TASK OBJECTIVE:
The answer must consist of each line of the records below that contains the string "offsets".

ENTRIES SUPPLIED:
◆ ◆ ◆ ◆
/-- One classified second kept for the adjustments of R295: its primitives and, per direction, whether it counts as
unavailable. -/
structure SecRec where
  sec : Nat
  prim : Prim
  neU : Bool
  feU : Bool
  deriving DecidableEq, Repr

/-- A monitored entity (R286-R303). -/
structure Mon where
  cfg : PmMonitorArgs := ⟨⟨0, 0, 0, 0⟩, 0, 0, 0xFF⟩ -- 10 pm.monitor | not monitored (DC)
  acc : Prim := {}                 -- primitives of the second in hand; 10 R287 | 0
  done : Tbl Prim := []            -- primitives of the seconds to classify, by second; 10 R290, 02 R49 | empty
  span : Prim := {}                -- primitives of a span of seconds not yet classified; 10 R296 | 0
  unavailNe : Bool := false        -- 10 R293 | 0
  unavailFe : Bool := false        -- 10 R293 | 0
  runNe : Nat := 0                 -- SESs, or non-SESs in unavailable time, in a row; 10 R293 | 0
  runFe : Nat := 0                 -- as runNe; 10 R293 | 0
  recent : List SecRec := []       -- last seconds, newest first, at most 9; 10 R295 | empty
  bin15 : Bin := {}                -- 64 bytes; 10 R297 | zero
  hist15 : List Bin := []          -- 96 of 64 bytes, newest first; 10 R297 | empty
  binDay : Bin := {}               -- 64 bytes; 10 R297 | zero
  histDay : List Bin := []         -- 7 of 64 bytes, newest first; 10 R297 | empty
  sent15 : Nat := 0                -- beat at which the last 15-minute bin that auto wrote ended; 10 R302 | 0
  sentDay : Nat := 0               -- as sent15, of the 24-hour bins; 10 R302 | 0
  alerted : List Nat := []         -- counters 0-15 that raised in their current bin; 10 R300 | empty
  deriving DecidableEq, Repr

structure Pm where
  dayStart : Nat := 0              -- 7; 10 pm.config | 0
  port : Nat := 0                  -- 1; 10 pm.config | DC
  auto : Nat := 0                  -- 2; 10 pm.config | DC
  copies : List Nat := []          -- channels that hold a copy of the bins; 15 R486 | none
  mons : Tbl Mon := []             -- at most 32,768 entities; 10 R299 | none
  profiles : Tbl (List Nat) := []  -- 64 of 16 thresholds; 10 R300 | all 0, off (DC)
  timeStep : Bool := false         -- a ToD step closes the bins at the next second; 10 R298 | 0
  acc : Tbl Prim := []             -- primitives of the beat in hand, per entity; 10 R287 | 0
  accSec : Nat := 0                -- second that the accumulated primitives belong to; 10 R290 | 0
  doneSecs : List Nat := []        -- seconds waiting for their per-second work, oldest first; 02 R49, R50, R52 | empty
  span : Option (Nat × Nat × Nat) := none -- outage span waiting: first second, seconds, beats; 10 R296 | none
  lastSpan : Option (Nat × Nat) := none -- span last classified: its first second, and the beat of the work; 10 R296 | none
  bulk : List (Waiter × PmBulkArgs) := [] -- bulk read-outs running; 10 pm.bulk | none
  deriving DecidableEq, Repr

/-! ### Scout (11) -/

/-- Qualification states of an input (R315), in the order of their codes. -/
inductive InState where
  | disabled | qualifying | wtr | qualified | failed
  deriving DecidableEq, Repr

/-- States of the system DPLL (R322), in the order of their codes. -/
inductive Dpll where
  | freerun | acquiring | locked | holdover | hand
  deriving DecidableEq, Repr

/-- A Scout input (R310-R317). -/
structure ScoutIn where
  cfg : ScoutInputArgs := ⟨0, 0, 8, 0, 0, 5, 10, 4, 0, 200, 920, 100, 1000, 0⟩ -- 11 scout.input | defaults of the table; others DC
  state : InState := .disabled     -- 3; 11 R315 | disabled
  wasFailed : Bool := false        -- failed since it was enabled; 11 R315 | 0
  failing : Bool := false          -- a fail condition holds; 11 R315 | 0
  wtrLeft : Nat := 0               -- beats; 11 R315 | 0
  suspect : Bool := false          -- 1; 11 R316 | 0
  onset : Nat := 0                 -- 48, 0 = none; 11 R317 | 0
  driftRun : Nat := 0              -- updates beyond drift_limit in a row; 11 R317 | 0
  driftOk : Nat := 0               -- updates below half of it in a row; 11 R317 | 0
  firstOver : Nat := 0             -- 48 beat of the first of those updates; 11 R317 | DC
  hardRun : Nat := 0               -- updates beyond hard_limit in a row; 11 R314 | 0
  offset : Int := 0                -- 10^-12; 11 R313 | DC
  mean10 : Int := 0                -- 10^-12; 11 R313 | DC
  drift : Int := 0                 -- 0.01 ppb/h; 11 R317 | DC
  phase : Int := 0                 -- 0.1 ns; 11 R328 | DC
  es : List Int := []              -- last 8 values of e; 11 R328 | empty
  raws : List Int := []            -- last 100 offsets measured, newest first, 10^-12; 11 R313 | empty
  means : List Int := []           -- last 36 means of 100 s, newest first, 10^-12; 11 R317 | empty
  sumOff : Int := 0                -- sum of the offsets of the 100 s in hand, 10^-12; 11 R317 | 0
  nOff : Nat := 0                  -- how many; 11 R317 | 0
  okBeats : Nat := 0               -- beats in Qualifying without a fail condition, the 10 s mean within soft_limit; 11 R315 | 0
  calmBeats : Nat := 0             -- beats with the mean within 0.9 of soft_limit, at most 480,000; 11 R316 | 0
  silent : Nat := 0                -- beats since the last edge or sample of SI0, SI1, SI18, SI19; 11 R314 | 0
  missed : Nat := 0                -- seconds in a row with the edge missing or outside pps_window; 11 R314 | 0
  lastQl : Nat := 0                -- QL of the last beat; 11 R348 source 101 | DC
  cause : Nat := 0                 -- last failure; 11 scout.input_status | 0
  failures : Nat := 0              -- 32 saturating; 11 scout.input_status | DC
  deriving DecidableEq, Repr
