-- ==== Sys2Proof/Machine/Lane.lean ====
section
/-!
DEFINITION. Machine/Lane.lean: what line and hive lanes do (03): rates, effective analogue settings, transmit
precedence, and the events of the lane's detectors, alignment, PRBS and loopback.
-/

namespace Sys2Proof.Machine

open Sys2Proof

/-- L0-L255; HL0-HL3 are lanes 256-259. -/
def isLineLane (n : Nat) : Bool := n < 256
def isHiveLane (n : Nat) : Bool := 256 ≤ n && n < 260

def isSdhMode (m : Nat) : Bool := 1 ≤ m && m ≤ 4
/-- Granules of an SDH lane: 3 per STM-1 (R69, R23). -/
def sdhGranules (m : Nat) : Nat :=
  match m with
  | 1 => 3 | 2 => 12 | 3 => 48 | 4 => 192 | _ => 0

/-- Line bits in one beat (R69). -/
def bitsPerBeat (m : Nat) : Nat :=
  match m with
  | 1 => 19440 | 2 => 77760 | 3 => 311040 | 4 => 1244160
  | 5 => 76800 | 6 => 153600 | 7 => 307200 | 8 => 384000 | 9 => 614400 | 10 => 768000 | 11 => 1228800
  | 12 => 781250 | _ => 0

/-- Rate group of a lane mode (03 Factory and user calibration); none for mode 0. -/
def rateGroup (m : Nat) : Option Nat :=
  if m ∈ [1, 2, 5, 6] then some 0 else if m ∈ [3, 7, 8] then some 1 else if m ∈ [4, 9, 10, 11, 12] then some 2 else none

/-- The summary source of a lane's home tile, or the hive source of a hive lane (R86, R377). -/
def laneSrc (n : Nat) : Nat := if isLineLane n then n / 8 else if n < 258 then 121 else 122

/-- Effective value and clamp flag of one setting with codes 0 to `hi` (R82). -/
def effective (factory : Nat) (user : Int) (hi : Nat) : Nat × Bool :=
  let sum : Int := factory + user
  ((min (max sum 0) hi).toNat, sum < 0 || (hi : Int) < sum)

/-- Factory, user, effective and clamp of swing, pre-cursor, post-cursor and CTLE (R82); a post-cursor that would take
the main cursor below 50 % is reduced and flagged (R80). Pre and post steps are 1.25 %, so 40 steps are 50 %. -/
def calRecords (n group : Nat) (u : UserCal) : List (Nat × Int × Nat × Bool) :=
  let f (i hi : Nat) := min (Config.factoryCal n group i) hi
  let sw := effective (f 0 32) u.swing 32
  let pre := effective (f 1 16) u.pre 16
  let post := effective (f 2 32) u.post 32
  let post' := if 40 < pre.1 + post.1 then (40 - pre.1, true) else post
  let ct := effective (f 3 15) u.ctle 15
  [(f 0 32, u.swing, sw), (f 1 16, u.pre, pre), (f 2 32, u.post, post'), (f 3 15, u.ctle, ct)]

/-- Whether the line transmitters idle in a mode as such (R92 order 1, R541). -/
def idlesLine (m : Mode) : Bool :=
  match m with
  | .off | .wake | .boot | .shadow | .isolate | .halt => true
  | _ => false

/-- The mode whose transmitter state counts: Autopilot, Quiesce and Lean keep that of the mode they left (R541). -/
def txMode (s : State) : Mode :=
  let left (m : Mode) : Mode :=
    match m with
    | .lean => s.power.leanFrom
    | .autopilot => s.apFrom
    | .quiesce => s.quiesceFrom
    | x => x
  left (left (left s.mode))

/-- Lanes of a group: working and protection (09 R258). -/
def ProtGroup.lanes (g : ProtGroup) : Option (Nat × Nat) :=
  match g.cfg.members with
  | .lines w p => some (w, p)
  | .cpri w p _ => some (w, p)
  | _ => none

/-- The enabled group of some kinds whose lanes pick `f`. -/
def laneGroup (s : State) (kinds : List Nat) (f : Nat → Nat → Bool) : Option ProtGroup :=
  (s.prot.find? fun e =>
    e.2.cfg.enable == 1 && decide (e.2.cfg.kind ∈ kinds) && (match e.2.lanes with
      | some (w, p) => f w p
      | none => false)).map Prod.snd

/-- The line whose granules the Super input of port n carries (09 R266, R276). -/
def lineSource (s : State) (n : Nat) : Nat :=
  match laneGroup s [1, 2, 5] fun w _ => w == n with
  | some g => if g.sel then (g.lanes.getD (n, n)).2 else n
  | none => n

/-- The port whose Super output a lane sends (09 R267). -/
def egressHome (s : State) (n : Nat) : Nat :=
  match laneGroup s [1, 2] fun _ p => p == n with
  | some g => if g.cfg.kind = 1 || g.bridged then (g.lanes.getD (n, n)).1 else n
  | none => n

/-- The port whose AxC settings apply to a lane (09 R275). -/
def axcHome (s : State) (n : Nat) : Nat :=
  match laneGroup s [5] fun _ p => p == n with
  | some g => (g.lanes.getD (n, n)).1
  | none => n

/-- A lane and its partner in an enabled MSP group (09 R279). -/
def lineMates (s : State) (n : Nat) : List Nat :=
  match laneGroup s [1, 2] fun w p => w == n || p == n with
  | some g => match g.lanes with
    | some (w, p) => [w, p]
    | none => [n]
  | none => [n]

/-- What drives a lane's TX balls (R92): 0 idle, 1 recovered data, 2 PRBS, 3 tile or mirror engine data. The list of R92 does not name
the lane's enable (log 108). -/
def laneOutput (s : State) (n : Nat) : Nat :=
  let l := s.lane n
  let m := txMode s
  if l.mode = 0 then 0
  else if isLineLane n && (idlesLine m || s.hive.txIdled) then 0
  else if isHiveLane n && m ∈ [Mode.off, .wake, .boot, .isolate, .halt] then 0
  else if l.loopback = 2 then 1
  else if l.prbsGen ≠ 0 then 2
  else if isSdhMode l.mode && (s.sdhOf n).cfg.enable = 0 then 0
  else if isCpriMode l.mode && (s.cpriOf n).cfg.enable = 0 then 0
  else 3

/-- Applies a capped lane change (R56, R81, R85): disabling declares LOS and LOL without an event; enabling leaves them
declared, restarts alignment and, on a hive lane, the firmware's search (R78), and puts the DFE taps at their presets (R79); a loopback
that takes effect starts its buffer at the centre (R89). -/
def applyLane (n enable loopback : Nat) (s : State) : State :=
  s.onLane n fun l =>
    let l' := { l with
      enable := enable, loopback := loopback
      loopFill := if loopback = 2 && l.loopback ≠ 2 then 32 else l.loopFill
      loopFrames := if loopback = 2 && l.loopback ≠ 2 then 1 else l.loopFrames
      loopStore := if loopback = 2 && l.loopback = 2 then l.loopStore else []
      loopCodes := if loopback = 2 && l.loopback = 2 then l.loopCodes else [] }
    let off := { l' with
      los := true, lol := true, aligned := false, prbsLocked := false, prbsLeft := none, errAges := [], errFull := false, search := none }
    if enable = 0 then off
    else if l.enable = 0 then
      { off with
        position := 0, commaSeen := false, skipGroups := 0
        dfe := (List.range 5).map (Config.dfePreset n ((rateGroup l.mode).getD 0))
        search := if isHiveLane n && l.mode == 12 then some (0, 0) else none }
    else l'

/-- Applies a class L lane write. -/
def liveLane (n losThr dfeAdapt : Nat) (s : State) : State :=
  s.onLane n fun l => { l with losThr := losThr, dfeAdapt := dfeAdapt }

/-- Class F fields of a disabled lane (R69, R81). -/
def liveLaneF (n mode align polarity scramble : Nat) (s : State) : State :=
  s.onLane n fun l => { l with mode := mode, align := align, polarity := polarity, scramble := scramble }

def livePrbs (a : LanePrbsArgs) (s : State) : State :=
  s.onLane a.lane fun l => { l with
    prbsGen := a.gen, prbsInv := a.invert, prbsChk := a.chk
    prbsLocked := l.prbsLocked && l.prbsChk == a.chk && l.prbsInv == a.invert
    genPos := if l.prbsGen = a.gen then l.genPos else 0
    prbsInject := if a.action = 1 && a.gen ≠ 0 then l.prbsInject + 1 else l.prbsInject
    prbsBits := if a.action = 2 then 0 else l.prbsBits
    prbsErrors := if a.action = 2 then 0 else l.prbsErrors }

/-- LOS and LOL as the device acts on them: detected, or forced by a sting (R88). -/
def Lane.losNow (l : Lane) : Bool := l.los || l.losForced

def Lane.lolNow (l : Lane) : Bool := l.lol || l.lolForced
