/-- Applies a capped path change: the same path with new settings, or a path set anew. -/
def applySdhPath (a : SdhPathArgs) (s : State) : State :=
  if (s.path a.lane a.g).cfg.type = a.type && a.type != 0 && sdhUp s a.lane then
    withSdhEvents a.lane (fun s => s.onPath a.lane a.g fun p => p.reset' a) s
  else placePath a s

/-- The default AU-4 paths of a first enable (R135): each granule group of three that no path covers. -/
def defaultPaths (a : SdhPortArgs) (s : State) : State :=
  let n := a.lane
  let top := sdhGranules (s.lane n).mode
  (List.range 64).foldl (fun s k =>
    let g := 3 * k
    let covered := (s.pathsOf n).any fun h => h < g + 3 && g < h + pathWidth (s.path n h).cfg.type
    if g < top && !covered then
      let flags := boolNat (bit a.flags 1) + at' 1 (field a.flags 2 2)
      s.onPath n g fun _ => { cfg := ⟨n, g, 2, 0, 0, 1, 2, a.degM, a.excK, a.degThr, a.sdK, flags,
        List.replicate 64 0, List.replicate 64 0⟩ }
    else s) s

/-- Applies a capped port change (R56, R135, R136); the paths of a disabled port stay as they are set (log 52). -/
def applySdhPort (a : SdhPortArgs) (s : State) : State :=
  let n := a.lane
  let p := s.sdhOf n
  if a.enable = 1 ∧ p.cfg.enable = 0 then
    let t := s.onSdh n fun p => { p with cfg := a }.restart
    let t := if p.everEnabled then t else defaultPaths a t
    (t.pathsOf n).foldl (fun s g => s.onPath n g SdhPath.restart) t
  else if a.enable = 0 then s.onSdh n fun p => { p with cfg := a }
  else withSdhEvents n (fun s => s.onSdh n fun p => { p with
    cfg := a
    exc := if p.cfg.excK = a.excK then p.exc else {}
    dExc := p.dExc && p.cfg.excK == a.excK
    sd := if p.cfg.sdK = a.sdK then p.sd else {}
    dSd := p.dSd && p.cfg.sdK == a.sdK }) s

def liveSdhOh (a : SdhOhArgs) (s : State) : State :=
  s.onSdh a.lane fun p => { p with oh := a, capDropped := 0, insUnderrun := 0 }

/-! ### A received frame (R102-R123) -/

/-- The rate's N: granules are 3N. -/
def stmN (s : State) (n : Nat) : Nat := sdhGranules (s.lane n).mode / 3

/-- The bits a lane receives in one frame period: in near-end loopback those it sends (03 R89); bits past the listed ones are 0. -/
def lineIn (s : State) (n : Nat) (bits : List Byte) : List Byte :=
  padTo 0 (frameBytes (3 * stmN s n)) (if (s.lane n).loopback = 1 then (s.sdhOf n).tx.line else bits)

/-- Hunt at every bit position from bit `k` of what is held on (R103); `bad`: sting 0x03 corrupts the pattern (16 R503). -/
def SdhPort.hunt (p : SdhPort) (bad : Bool) (k : Nat) (l : List Byte) : SdhPort :=
  match (if bad then none else bitFind 6 framingHere (bitDrop k l) 0) with
  | some i => { p with align := .presync, held := l.drop ((k + i) / 8), skip := (k + i) % 8 }
  | none => { p with align := .hunt, held := l.drop (max (l.length - 6) (k / 8)), skip := if l.length - 6 ≤ k / 8 then k % 8 else 0 }

/-- One frame period of line bits through the alignment process (R103); the bytes of the frame, from its pattern on, where it is
In-frame. The bits of a period that a failed test used are past: the hunt goes on in the bits that follow the place it resumes at, one
frame period later (log 104). -/
def SdhPort.align' (p : SdhPort) (len : Nat) (bad : Bool) (bits : List Byte) : SdhPort × Option (List Byte) :=
  let avail := p.held ++ bits
  let win := bitDrop p.skip avail
  match p.align with
  | .hunt => (p.hunt bad p.skip avail, none)
  | .presync =>
    if !bad && framingHere (win.drop len) then ({ p with align := .inFrame, miss := 0, held := avail.drop len, b1Last := none, b2Last := [] }, none)
    else (p.hunt bad (p.skip + 8 * len + 8) avail, none)
  | .inFrame =>
    let on (m : Nat) := ({ p with miss := m, held := avail.drop len }, some (win.take len))
    if !bad && framingHere win then on 0
    else if p.cfg.oofCount ≤ p.miss + 1 then ({ p with miss := 0 }.hunt bad (p.skip + 1) avail, none)
    else on (p.miss + 1)

/-- The frames counted for dLOF (R104). -/
def SdhPort.countFrame (p : SdhPort) : SdhPort :=
  if p.align = .inFrame then { p with oofFrames := 0, inFrames := min 24 (p.inFrames + 1) }
  else { p with oofFrames := min 24 (p.oofFrames + 1), inFrames := 0 }

/-- What the tile reads of a received frame: section bytes and the BIP violations found (R105), and the frame descrambled. -/
structure SdhFrame where
  j0 : Byte
  b1viol : Nat
  b2viol : Nat
  k1 : Nat
  k2 : Nat
  s1 : Nat
  m1 : Nat
  rows : List (List Byte)
  deriving DecidableEq, Repr

/-- Places, row and STM-1 column, of the bytes of each overhead channel (R124). -/
def ohPlaces (ch : Nat) : List (Nat × Nat) :=
  match ch with
  | 0 => [(2, 0), (2, 3), (2, 6)]
  | 1 => [(5, 0), (5, 3), (5, 6), (6, 0), (6, 3), (6, 6), (7, 0), (7, 3), (7, 6)]
  | 2 => [(1, 3)]
  | 3 => [(8, 6)]
  | _ => [(1, 6)]

/-- The frame whose bytes from the last three A1 bytes on are `win`: descrambled (03 R73), its BIPs checked against the previous
frame, and the port with this frame's BIPs kept for the next. Stings 0x04 and 0x07 act on the bytes as received (16 R503). -/
def readFrame (s : State) (n : Nat) (win : List Byte) (p : SdhPort) : SdhFrame × SdhPort :=
  let g3 := 3 * stmN s n
  let head := List.replicate (g3 - 3) (0xF6 : Byte)
  let body := win.take (frameBytes g3 - (g3 - 3))
  let raw := head ++ body
  let rows := frameRows (90 * g3) 9 (if (s.lane n).scramble = 1 then scramble (3 * g3) raw else raw)
  let inv (sub : Nat) : Byte := if stung s 0x07 n 0 0 sub then 1 else 0
  let b2 := match (rows.getD 4 []).take g3 with
    | x :: xs => (x ^^^ inv 1) :: xs
    | [] => []
  let k2 := (rowAt rows 4 (2 * g3)).toNat
  ({ j0 := rowAt rows 0 (2 * g3)
     b1viol := match p.b1Last with
       | some b => bipDiff [b] [rowAt rows 1 0 ^^^ inv 0]
       | none => 0
     b2viol := if p.b2Last.isEmpty then 0 else bipDiff p.b2Last b2
     k1 := (rowAt rows 4 g3).toNat
     k2 := if stungUnit s 0x04 n then k2 ||| 7 else k2
     s1 := (rowAt rows 8 0).toNat
     m1 := (rowAt rows 8 (g3 + 2)).toNat
     rows := rows },
   { p with
     b1Last := some (p.b1Head ^^^ bip8 body), b1Head := bip8 (win.drop (frameBytes g3 - (g3 - 3))), b2Last := bip24 g3 rows
     ohNow := (List.range 5).flatMap fun ch => (ohPlaces ch).map fun e => rowAt rows e.1 (lineCol (g3 / 3) e.2 0) })

/-- What a frame holds of one AU: the H1H2 words of the AU and of AUs 2 to X, the H3 bytes, and its payload in rows 1 to 3 and 4 to 9. -/
structure AuRx where
  word : Nat
  conc : List Nat
  h3 : List Byte
  top : List Byte
  rest : List Byte
  deriving DecidableEq, Repr

def auOf (nN g w : Nat) (rows : List (List Byte)) : AuRx :=
  let heads := auHeads nN g w
  let cols := auColumns nN g w
  let row (r : Nat) : List Byte := let a := (rows.getD r []).toArray; cols.map fun c => a.getD c 0
  let hRow := rows.getD 3 []
  { word := ptrWordAt nN hRow (heads.getD 0 0), conc := ((heads.take (w / 3)).drop 1).map (ptrWordAt nN hRow)
    h3 := heads.map fun c => hRow.getD (c + 6 * nN) 0
    top := (List.range 3).flatMap row, rest := (List.range 6).flatMap fun r => row (r + 3) }

/-- The MS-REI value of M1 (R106). -/
def msReiOf (mode m1 : Nat) : Nat :=
  match mode with
  | 1 => if m1 % 128 ≤ 24 then m1 % 128 else 0
  | 2 => if m1 ≤ 96 then m1 else 0
  | _ => m1 % 256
◆ ◆ ◆ ◆
OUTPUT OF THE EXERCISE:
  raws : List Int := []            -- last 100 offsets measured, newest first, 10^-12; 11 R313 | empty
  sumOff : Int := 0                -- sum of the offsets of the 100 s in hand, 10^-12; 11 R317 | 0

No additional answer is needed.